Годы жизни: с 28.08.1899 по 05.01.1951

Андрей Платнов - русский писатель и драматург, один из наиболее самобытных по стилю и языку русских литераторов первой половины XX века.

Андрей Платонович Климентов родился 28(16) августа 1899 года (при этом официально его день рождения отмечают 1 сентября) в многодетной семье слесаря железнодорожных мастерских в слободе Ямской на окраине города Воронежа. Фамилию Платонов он взял себе уже в 20-х годах, образовав ее от имени отца, Платона Фирсовича Климентова. Андрей был старшим из одиннадцати детей. Учился сначала в церковно-приходской школе, а затем в городском училище. Трудиться начал уже с 14 лет. "У нас семья была... 10 человек, а я старший сын - один работник, кроме отца. Отец же... не мог кормить такую орду", - писал он впоследствии в своих воспоминаниях. Юноша работал рассыльным, литейщиком на трубном заводе, электротехником, помощником машиниста. Мотив паровоза пройдет пото через все его творчество.

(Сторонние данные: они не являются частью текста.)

-- ==== Sys2Proof/Machine/Engine.lean ====
section
/-! DEFINITION. How the asynchronous engines and the matrix stream of a team reach memory: where a row lies (R196, R267), reading it (R302, R214, R404), writing it (R205, R211, R273), arrivals at named barriers (R274), and raises of synchronisation words (R277). -/

namespace Sys2Proof.Machine

/-- An engine at work: its team, its key among the team's engines (0 the stream, 1 + c the copy channel c, 33 + 2j the transfer j of the gather engine, an even number above 33 a fetch of the adapter cache), the group that it acts for (none for the stream), and the rights of its accesses. -/
structure Agt where
  team : Nat
  key : Nat
  gid : Option Nat
  sys : Bool
deriving DecidableEq, Repr
def streamAgt (k : Nat) : Agt := ⟨k, 0, none, false⟩
/-- The key of a fetch of the adapter cache: one for each segment. -/
def AdpFetch.key (f : AdpFetch) : Nat := 34 + 2 * ((f.adapter * 2 + f.up.toNat) * 2 ^ 16 + f.seg)
def adapterAgt (f : AdpFetch) : Agt := ⟨f.team, f.key, none, false⟩

/-! ## Places -/

/-- The place of n bytes of the private window of the group that an engine acts for; `low` is the lowest byte of the access that they belong to (R199, R201). A spill store that fails `Translate` is a MACHINE_CHECK, which ends the group. -/
def State.engPrivate (s : State) (a : Agt) (acc : Access) (o n low : Nat) : Except Cause Place :=
  match a.gid with
  | none => .error .accessViolation
  | some g =>
    let t := s.teamOf a.team
    let h := s.hartOf (.group a.team g)
    if t.privBytes < o + n then .error .accessViolation
    else if decide (h.slimit.toNat - 65536 ≤ low) && decide (low < h.slimit.toNat) then .error .stackLimit
    else match s.vplace (some t.core) t.asid true acc (h.spbase.toNat + o) with
      | .ok p => .ok p
      | .error _ => .error .machineCheck

/-- The place of n bytes of the team's own allocation. -/
def State.engSpad (s : State) (a : Agt) (acc : Access) (o n : Nat) : Except Cause Place :=
  let t := s.teamOf a.team
  if t.spadBytes < o + n then .error .accessViolation
  else if acc == .write && a.gid.isNone && s.inFold t.core a.team o n then .error .accessViolation
  else .ok ⟨.spad a.team o, false⟩

/-- The place of n bytes through window 0xE (R196, R205). -/
def State.engWindow (s : State) (a : Agt) (acc : Access) (va : Word64) (n : Nat) : Except Cause Place :=
  let t := s.teamOf a.team
  let o := va.toNat % 2 ^ 20
  let core := va.toNat / 2 ^ 20 % 512
  if va.extractLsb' 29 23 != 0 || decide (288 ≤ core) then .error .accessViolation
  else match s.portEntry core o t.asid with
    | some e => if e.team = a.team then s.engSpad a acc (o - e.wbase * 4096) n else .ok ⟨.win core o t.asid, false⟩
    | none => .ok ⟨.win core o t.asid, false⟩

/-- Where n bytes at an address lie for an engine, as part of an access from `low` on (R20, R196, R365, R53). -/
def State.engPlace (s : State) (a : Agt) (acc : Access) (va : Word64) (n : Nat) (low : Word64 := va) : Except Cause Place :=
  let t := s.teamOf a.team
  match window va with
  | none => .error .accessViolation
  | some w =>
    if w < 12 then
      match s.vplace (some t.core) t.asid a.sys acc va.toNat with
      | .error c => .error c
      | .ok p => if p.tgt.isRemote && !t.feat.getLsbD 10 then .error .featureAbsent else .ok p
    else if w = 12 then s.engPrivate a acc (va.toNat % 2 ^ 52) n (low.toNat % 2 ^ 52)
    else if w = 13 then
      if va.extractLsb' 20 32 != 0 then .error .accessViolation else s.engSpad a acc (va.toNat % 2 ^ 20) n
    else if w = 14 then s.engWindow a acc va n
    else .error .accessViolation

/-- The pieces of a row, by aligned blocks of 256 bytes, with their places; a row lies in one window and is a multiple of 4 (R267). -/
def State.engRow (s : State) (a : Agt) (acc : Access) (wins : Nat) (va : Word64) (n : Nat) : Except Cause (List (Place × Nat)) :=
  let last := va + BitVec.ofNat 64 (n - 1)
  if window va == none || window va != window last || !((window va).all fun w => decide (w < wins)) then .error .accessViolation
  else if va.toNat % 4 ≠ 0 then .error .misaligned
  else
    let step := fun (p : Nat × Nat) => (s.engPlace a acc (BitVec.ofNat 64 p.1) p.2 va).map fun x => (x, p.2)
    (pieces 256 (n + 1) va.toNat n).mapM step

/-! ## Reading -/

/-- What a read of an engine meets: bytes, with whether they are poisoned, a wait, data of other devices or of absent teams that has yet to come, or a fault. -/
inductive EngRead where
  | data (bs : List Byte) (bad : Bool)
  | wait
  | ask (dev addr : Nat)
  | fail (c : Cause)
deriving DecidableEq, Repr

/-- The received bytes of another device, or of the allocation of an absent team; a poisoned reply gives poisoned data (R267, R404). -/
def State.engArrived (s : State) (a : Agt) (dev addr n asid : Nat) (sh : Bool) : EngRead :=
  let t := s.teamOf a.team
  match s.opened ⟨t.arrived, t.bad⟩ (dev + 1024 * a.key) dev addr asid n sh with
  | .error .poison => .data (List.replicate n 0) true
  | .error c => .fail c
  | .ok (some bs) => .data bs false
  | .ok none =>
    if dev ≠ s.fabric.device.toNat ∧ !s.fabric.reachable dev then .fail .peerKilled
    else match (remoteAsks dev addr n sh).find? fun r => (mfind (r.1 + 1024 * a.key, Nat.max r.2 (if sh then 0 else addr)) t.arrived).isNone with
      | some r => .ask r.1 r.2
      | none => .ask dev addr

/-- Reads n bytes at a place, at their home; a store that the engine's die observes before its home is waited for (R221), and so is a read in flight that the engine's read would join (R389). -/
def State.engRead (s : State) (a : Agt) (p : Place) (n : Nat) : EngRead :=
  let me := s.fabric.device.toNat
  match p.tgt with
  | .home k =>
    match if p.fe then s.rowCheck k n 0 else .ok () with
    | .ok () =>
      let core := (s.teamOf a.team).core
      if ((s.visible core).any fun q => q.die && q.meets k n) || (!p.fe && (blocksOf 128 k n).any (s.wouldJoin core)) then .wait else .data (s.mem.read k n) (s.poisonedAt k n)
    | .error .stall => .wait
    | .error _ => .fail .rowNotFull
  | .spad tm o =>
    let t := s.teamOf tm
    if t.absent then s.engArrived a me (spadView + 2 ^ 20 * t.core + t.wbase * 4096 + o) n 0 false
    else .data (t.mem.read o n) (t.markedAt o n)
  | .win c o asid =>
    match s.winPlace c o asid with
    | .refused => .fail .accessViolation
    | .absent _ _ => s.engArrived a me (spadView + 2 ^ 20 * c + o) n 0 false
    | .here tm off => .data ((s.teamOf tm).mem.read off n) ((s.teamOf tm).markedAt off n)
  | .remote d x asid sh => s.engArrived a d (rowKey p.fe x) n asid sh
  | .shared k _ _ => if s.lineHeld k then .wait else .data (s.peek p.tgt n) (s.bad p.tgt n)

/-- The device that a row cannot reach (R406). -/
def State.deadIn (s : State) (ps : List (Place × Nat)) : Option Nat :=
  ps.findSome? fun p => p.1.tgt.device.filter fun d => !s.fabric.reachable d

/-- The address that an engine's fault at a row reports: the number of a lost device, else that of the row (R272, R406). -/
def State.faultAddr (s : State) (ps : List (Place × Nat)) (c : Cause) (va : Word64) : Word64 :=
  if c = .peerKilled then BitVec.ofNat 64 ((s.deadIn ps).getD 0) else va

/-- Reads the pieces of a row. -/
def State.engReadRow (s : State) (a : Agt) : List (Place × Nat) → EngRead
  | [] => .data [] false
  | p :: ps =>
    match s.engRead a p.1 p.2, s.engReadRow a ps with
    | .data x b, .data y c => .data (x ++ y) (b || c)
    | .data _ _, r => r
    | .wait, .fail c => .fail c
    | r, _ => r

/-! ## Writing -/

/-- How a write of an engine goes: done, refused at its destination, or with no room in a ring. -/
structure EngWrite where
  s : State
  refused : Bool
  full : Bool
  dead : Bool

/-- The packet of a piece of a row that goes to another device, with the marks of poisoned flits (R398). -/
def enginePkt (d addr asid core : Nat) (bad : Bool) (bs : List Byte) : FabPkt :=
  let cells : List (Tgt × Byte) := (List.range bs.length).map fun i => (Tgt.remote d (addr + i) asid false, bs.getD i 0)
  let p := blockPkt 0x02 d (addr / 256) asid core 0 (blockBytes cells d (addr / 256))
  if bad then { p with psn := BitVec.ofNat 4 ((blocksOf 64 (addr % 256) bs.length).foldl (fun m g => m + 2 ^ g) 0) } else p

/-- A piece joins the ring of an absent team, and counts as delivered (R381). -/
def EngWrite.toRing (r : EngWrite) (a : Agt) (e : PortEntry) (off : Nat) (bs : List Byte) (bad : Bool) : EngWrite :=
  let b : Bounced := { pos := 0, off := off, src := .engine a.team, remote := none, op := .store bs bad }
  let (s, ok) := r.s.bounceTo e b 0 (if a.key = 0 then 2 else 8) 0 (if bs.length ≤ 32 then bs else []) (if bs.length ≤ 32 then [] else bs)
  { r with s := s, full := r.full || !ok }

/-- Is a team's port translation entry absent: its team has been evicted, or its ring is not yet replayed (R211, R437)? -/
def State.away (s : State) (k : Nat) : Bool := (s.teamOf k).absent || ((s.entryOf k).map PortEntry.absent).getD false

/-- Writes one piece at its place. -/
def EngWrite.piece (r : EngWrite) (a : Agt) (t : Tgt) (bs : List Byte) (bad : Bool) : EngWrite :=
  let s := r.s
  let tm := s.teamOf a.team
  match t with
  | .spad k o =>
    if s.away k then
      match s.entryOf k with
      | some e => r.toRing a e o bs bad
      | none => { r with refused := true }
    else if s.inFold (s.teamOf k).core k o bs.length then { r with refused := true }
    else { r with s := s.pokeMarked none t bs bad }
  | .win c o asid =>
    match s.winPlace c o asid with
    | .refused => { r with refused := true }
    | .absent e off => r.toRing a e off bs bad
    | .here k off =>
      if s.inFold c k off bs.length then { r with refused := true } else { r with s := s.pokeMarked none (.spad k off) bs bad }
  | .remote d x asid sh =>
    if s.fabric.reachable d then
      let cells := (List.range bs.length).map fun i => (x + i, bs.getD i 0)
      let (s, ps) := if sh then
          (linesOf cells).foldl (fun (r : State × List FabPkt) l =>
            let (s, p) := r.1.fsQueue (linePkt 0x02 d l.1 asid tm.core 0) l.1 l.2 bad
            (s, r.2 ++ [p])) (s, [])
        else let (s, p) := s.sendPkt (enginePkt d x asid tm.core bad bs); (s, [p])
      let tm := s.teamOf a.team
      { r with s := s.setTeamOf a.team { tm with sent := tm.sent ++ ps.map fun p => (d, p.seq, a.key) } }
    else { r with dead := true }
  | .shared k _ _ => if s.lineHeld k then { r with full := true } else { r with s := s.pokeMarked none t bs bad }
  | t => { r with s := s.pokeMarked none t bs bad }

/-- Writes a row, whole or, where a ring has no room or a line is held, not at all. -/
def State.engWriteRow (s : State) (a : Agt) (ps : List (Place × Nat)) (bs : List Byte) (bad : Bool) : EngWrite :=
  let step := fun (r : EngWrite × List Byte) (p : Place × Nat) => (r.1.piece a p.1.tgt (r.2.take p.2) bad, r.2.drop p.2)
  let r := (ps.foldl step (⟨s, false, false, false⟩, bs)).1
  if r.full then { r with s := s.keepRingLogs r.s } else r

/-- Have the packets of an engine been acknowledged? -/
def Team.settled (t : Team) (key : Nat) : Bool := t.sent.all fun p => p.2.2 != key

/-! ## Named barriers (R274) -/

/-- The expected count X of a barrier. -/
def Barrier.expected (b : Barrier) : Nat :=
  (b.cfg.extractLsb' 0 6).toNat + (b.cfg.extractLsb' 6 1).toNat + (b.cfg.extractLsb' 8 8).toNat
/-- A barrier after one arrival; a full count completes the phase. -/
def Barrier.arrive (b : Barrier) : Barrier :=
  if b.a + 1 = b.expected then { b with a := 0, ph := b.ph + 1 } else { b with a := b.a + 1 }
def Team.bar (t : Team) (b : Nat) : Barrier := vget t.bars b ⟨0, 0, 0⟩
/-- An arrival at a team's barrier. -/
def State.arriveBar (s : State) (k b : Nat) : State :=
  let t := s.teamOf k
  s.setTeamOf k { t with bars := vset t.bars b (t.bar b).arrive }

/-- The arrivals of ended copies are made once their counter has fallen for them (R273). One that meets an uninitialised barrier is not made: DESIGN CHOICE (log 73). -/
def State.payOwed (s : State) (k : Nat) : State :=
  let due := fun (o : Nat × Nat × Nat) => !(vget (s.hartOf (.group k o.1)).ledger kCopy []).any fun e => e.1 == o.2.1
  let t := s.teamOf k
  (t.owed.filter due).foldl (fun s o => if ((s.teamOf k).bar o.2.2).expected = 0 then s else s.arriveBar k o.2.2)
    (s.setTeamOf k { t with owed := t.owed.filter fun o => !due o })

/-! ## Synchronisation words (R277) -/

/-- A raise at the word's port, its loop included. -/
def Team.raiseWord (t : Team) (off n : Nat) : Team :=
  { t with mem := syncLoop (t.mem.write (off + 4) (leBytes 4 ((t.mem.nat (off + 4) 4 + n) % 2 ^ 32))) off }

/-- A raise reaches the team's port; one of a word in a bound fold's region is discarded and logged: DEDUCED (R310; log 75). -/
def State.raiseHere (s : State) (k off n : Nat) : State :=
  let t := s.teamOf k
  if s.inFold t.core k off 16 then s.logError .discarded 0 t.core t.asid 0 (BitVec.ofNat 64 off) else s.setTeamOf k (t.raiseWord off n)

/-- A raise of an engine, or for an absent team its packet in the ring (R273); the answer is false where the ring has no room. -/
def State.raiseSync (s : State) (k off n : Nat) : State × Bool :=
  if !s.away k then (s.raiseHere k off n, true)
  else match s.entryOf k with
    | none => (s, true)
    | some e => s.bounceTo e { pos := 0, off := off, src := .engine k, remote := none, op := .raise n } 0 10 0 (leBytes 4 n) []

/-! ## Engine faults (R272, R282) -/

/-- The engine fault record. -/
def faultWord (c : Cause) (template chan engine step : Nat) : Word64 :=
  BitVec.ofNat 64 (2 ^ 63 + c.code.toNat * 2 ^ 56 + template % 256 * 2 ^ 48 + chan % 32 * 2 ^ 43 + engine % 8 * 2 ^ 40 + step % 2 ^ 24)

/-- An engine reports a fault to the group that started it: the end of the group where its spill store failed (R199), else the record, and a boundary cause or, where the group has ended, a log entry. -/
def State.engineFault (s : State) (k g : Nat) (c : Cause) (rec : Word64) (addr : Word64) : State :=
  let i := HartId.group k g
  let h := s.hartOf i
  if c = .machineCheck ∧ h.live then s.spillLost k g addr
  else (s.setHartOf i { h with efr := rec }).addCause k g ⟨c, mark63 addr, none⟩

end Sys2Proof.Machine
end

После революции, в 1918 году, Андрей вновь идет учиться. Поступает в Воронежский железнодорожный политехникум на электротехническое отделение. Воодушевленный новыми социалистическими идеями и веяниями, участвовал в дискуссиях Коммунистического союза журналистов, публиковал статьи, рассказы, стихи в воронежских газетах и журналах («Воронежская коммуна», «Красная деревня», «Железный путь» и др.). Но Гражданская война спутала все планы и в 1919 году он уходит на фронт как рядовой стрелок железнодорожного отряда, а также как «журналист советской прессы и литератор».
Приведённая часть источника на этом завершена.